# What to do:
Below are records to write out again, exactly as they read.
:: Records
-- ==== Sys2Proof/Machine/Decoder.lean ====
section
/-! DEFINITION. The archive decoder: DECODE and SGET (46_decoder.md). -/

namespace Sys2Proof.Machine

/-- CheckMagic() (R281): the bytes still to be matched. -/
def checkMagic : List Byte → State → Flow Unit
  | [], s => .ok () s
  | m :: ms, s =>
    match s.srcRead with
    | (none, s) => .raised .format s
    | (some c, s) => if c = m then checkMagic ms s else .raised .format s

/-- The arena LoadTree starts from (R282). -/
def State.arenaReset (s : State) : State :=
  { s with
    node := arenaOf fun n => { sym := BitVec.ofNat 16 n, weight := 0, left := 0, right := 0, parent := 0 } }

/-- A source byte of the header, E_HDR_TRUNC at its end (R283, R284). -/
def State.headByte (s : State) : Flow Byte :=
  match s.srcRead with
  | (none, s) => .raised .hdrTrunc s
  | (some c, s) => .ok c s

/-- The length field (R283): `k` bytes to read, the next one going to bits 8j+7 : 8j of `len`. -/
def readLen : Nat → Nat → Word → State → Flow Word
  | 0, _, len, s => .ok len s
  | k + 1, j, len, s => s.headByte.bind fun c s => readLen k (j + 1) (len ||| (c.setWidth 64 <<< (8 * j))) s

/-- ReadLE16s (R284): the 16-bit two's-complement pattern. -/
def State.readLE16 (s : State) : Flow Index :=
  s.headByte.bind fun c0 s => s.headByte.bind fun c1 s => .ok (c1 ++ c0) s

/-- The child index is 0 .. 510 as a signed number (R283). -/
def childOk (v : Index) : Bool := decide (0 ≤ v.toInt) && decide (v.toInt ≤ 510)

/-- One entry of the tree table, for node `i` (R283): both indices are read, then checked, then written. -/
def State.loadEntry (s : State) (i : Nat) : Flow Unit :=
  s.readLE16.bind fun l s => s.readLE16.bind fun r s =>
    if childOk l && childOk r then .ok () (s.modNode i fun d => { d with left := l, right := r })
    else .raised .tree s

/-- The entries of some nodes, in order (R283). -/
def loadEntries : List Nat → State → Flow Unit
  | [], s => .ok () s
  | i :: is, s => (s.loadEntry i).bind fun _ s => loadEntries is s

/-- LoadTree() (R282, R283). -/
def State.loadTree (s : State) : Flow Unit :=
  (readLen 8 0 0 s.clearTables.arenaReset).bind fun len s =>
  (loadEntries ((List.range 255).map (256 + ·)) s).bind fun _ s =>
    .ok () { s with total := len }.markTree

/-- The child a payload bit selects: left on 0, right on 1 (R285). -/
def State.child (s : State) (n : Nat) (b : Bool) : Nat :=
  if b then (s.nodeAt n).right.toNat else (s.nodeAt n).left.toNat

/-- DecodePayload's loop (R285, R286), at most `k` rounds: `count` bytes are out, and the walk stands at node `n`. -/
def payloadLoop (len : Nat) : Nat → Nat → Nat → State → Nat × State
  | 0, count, _, s => (count, s)
  | k + 1, count, n, s =>
    if count < len then
      match s.nextBit with
      | (none, s) => (count, s.markTrunc)
      | (some b, s) =>
        if s.child n b < nSym then payloadLoop len k (count + 1) root (s.snkWrite (BitVec.ofNat 8 (s.child n b)))
        else payloadLoop len k count (s.child n b) s
    else (count, s)

/-- Enough rounds for a walk over every bit still to come: each round consumes one bit or ends (R285, R386). -/
def State.rounds (s : State) : Nat := 8 * (s.ifill + s.src.length) + 1

/-- DECODE (R280): RES is the number of bytes decoded. -/
def State.decode (s : State) : Flow Word :=
  let s := { s.srcRewind with ifill := 0, rcur := Cursor.zero }
  (checkMagic s.cfg.magic.toList s).bind fun _ s =>
  s.loadTree.bind fun _ s =>
    let r := payloadLoop s.total.toNat s.rounds 0 root s
    .ok (resOfNat r.1) r.2

/-- DECODE (R280). -/
def execDecode (s : State) : Out := .next (s.settle .decode s.decode.close)

/-- SGET's loop (R290, R292), at most `k` rounds, the walk standing at node `n`: the value for RES. -/
def symbolLoop : Nat → Nat → State → Word × State
  | 0, _, s => (s.res, s)
  | k + 1, n, s =>
    match s.nextBit with
    | (none, s) => (allOnes64, s.markTrunc)
    | (some b, s) =>
      if s.child n b < nSym then (BitVec.ofNat 64 (s.child n b), s) else symbolLoop k (s.child n b) s

/-- SGET (R290). -/
def execSget (s : State) : Out :=
  needs s.status.tree s
    (.next { (symbolLoop s.rounds root s).2 with res := (symbolLoop s.rounds root s).1 })

end Sys2Proof.Machine
end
::::
# Result of the task:
-- ==== Sys2Proof/Machine/Decoder.lean ====
section
/-! DEFINITION. The archive decoder: DECODE and SGET (46_decoder.md). -/

namespace Sys2Proof.Machine

/-- CheckMagic() (R281): the bytes still to be matched. -/
def checkMagic : List Byte → State → Flow Unit
  | [], s => .ok () s
  | m :: ms, s =>
    match s.srcRead with
    | (none, s) => .raised .format s
    | (some c, s) => if c = m then checkMagic ms s else .raised .format s

/-- The arena LoadTree starts from (R282). -/
def State.arenaReset (s : State) : State :=
  { s with
    node := arenaOf fun n => { sym := BitVec.ofNat 16 n, weight := 0, left := 0, right := 0, parent := 0 } }

/-- A source byte of the header, E_HDR_TRUNC at its end (R283, R284). -/
def State.headByte (s : State) : Flow Byte :=
  match s.srcRead with
  | (none, s) => .raised .hdrTrunc s
  | (some c, s) => .ok c s

/-- The length field (R283): `k` bytes to read, the next one going to bits 8j+7 : 8j of `len`. -/
def readLen : Nat → Nat → Word → State → Flow Word
  | 0, _, len, s => .ok len s
  | k + 1, j, len, s => s.headByte.bind fun c s => readLen k (j + 1) (len ||| (c.setWidth 64 <<< (8 * j))) s

/-- ReadLE16s (R284): the 16-bit two's-complement pattern. -/
def State.readLE16 (s : State) : Flow Index :=
  s.headByte.bind fun c0 s => s.headByte.bind fun c1 s => .ok (c1 ++ c0) s

/-- The child index is 0 .. 510 as a signed number (R283). -/
def childOk (v : Index) : Bool := decide (0 ≤ v.toInt) && decide (v.toInt ≤ 510)

/-- One entry of the tree table, for node `i` (R283): both indices are read, then checked, then written. -/
def State.loadEntry (s : State) (i : Nat) : Flow Unit :=
  s.readLE16.bind fun l s => s.readLE16.bind fun r s =>
    if childOk l && childOk r then .ok () (s.modNode i fun d => { d with left := l, right := r })
    else .raised .tree s

/-- The entries of some nodes, in order (R283). -/
def loadEntries : List Nat → State → Flow Unit
  | [], s => .ok () s
  | i :: is, s => (s.loadEntry i).bind fun _ s => loadEntries is s

/-- LoadTree() (R282, R283). -/
def State.loadTree (s : State) : Flow Unit :=
  (readLen 8 0 0 s.clearTables.arenaReset).bind fun len s =>
  (loadEntries ((List.range 255).map (256 + ·)) s).bind fun _ s =>
    .ok () { s with total := len }.markTree

/-- The child a payload bit selects: left on 0, right on 1 (R285). -/
def State.child (s : State) (n : Nat) (b : Bool) : Nat :=
  if b then (s.nodeAt n).right.toNat else (s.nodeAt n).left.toNat

/-- DecodePayload's loop (R285, R286), at most `k` rounds: `count` bytes are out, and the walk stands at node `n`. -/
def payloadLoop (len : Nat) : Nat → Nat → Nat → State → Nat × State
  | 0, count, _, s => (count, s)
  | k + 1, count, n, s =>
    if count < len then
      match s.nextBit with
      | (none, s) => (count, s.markTrunc)
      | (some b, s) =>
        if s.child n b < nSym then payloadLoop len k (count + 1) root (s.snkWrite (BitVec.ofNat 8 (s.child n b)))
        else payloadLoop len k count (s.child n b) s
    else (count, s)

/-- Enough rounds for a walk over every bit still to come: each round consumes one bit or ends (R285, R386). -/
def State.rounds (s : State) : Nat := 8 * (s.ifill + s.src.length) + 1

/-- DECODE (R280): RES is the number of bytes decoded. -/
def State.decode (s : State) : Flow Word :=
  let s := { s.srcRewind with ifill := 0, rcur := Cursor.zero }
  (checkMagic s.cfg.magic.toList s).bind fun _ s =>
  s.loadTree.bind fun _ s =>
    let r := payloadLoop s.total.toNat s.rounds 0 root s
    .ok (resOfNat r.1) r.2

/-- DECODE (R280). -/
def execDecode (s : State) : Out := .next (s.settle .decode s.decode.close)

/-- SGET's loop (R290, R292), at most `k` rounds, the walk standing at node `n`: the value for RES. -/
def symbolLoop : Nat → Nat → State → Word × State
  | 0, _, s => (s.res, s)
  | k + 1, n, s =>
    match s.nextBit with
    | (none, s) => (allOnes64, s.markTrunc)
    | (some b, s) =>
      if s.child n b < nSym then (BitVec.ofNat 64 (s.child n b), s) else symbolLoop k (s.child n b) s

/-- SGET (R290). -/
def execSget (s : State) : Out :=
  needs s.status.tree s
    (.next { (symbolLoop s.rounds root s).2 with res := (symbolLoop s.rounds root s).1 })

end Sys2Proof.Machine
end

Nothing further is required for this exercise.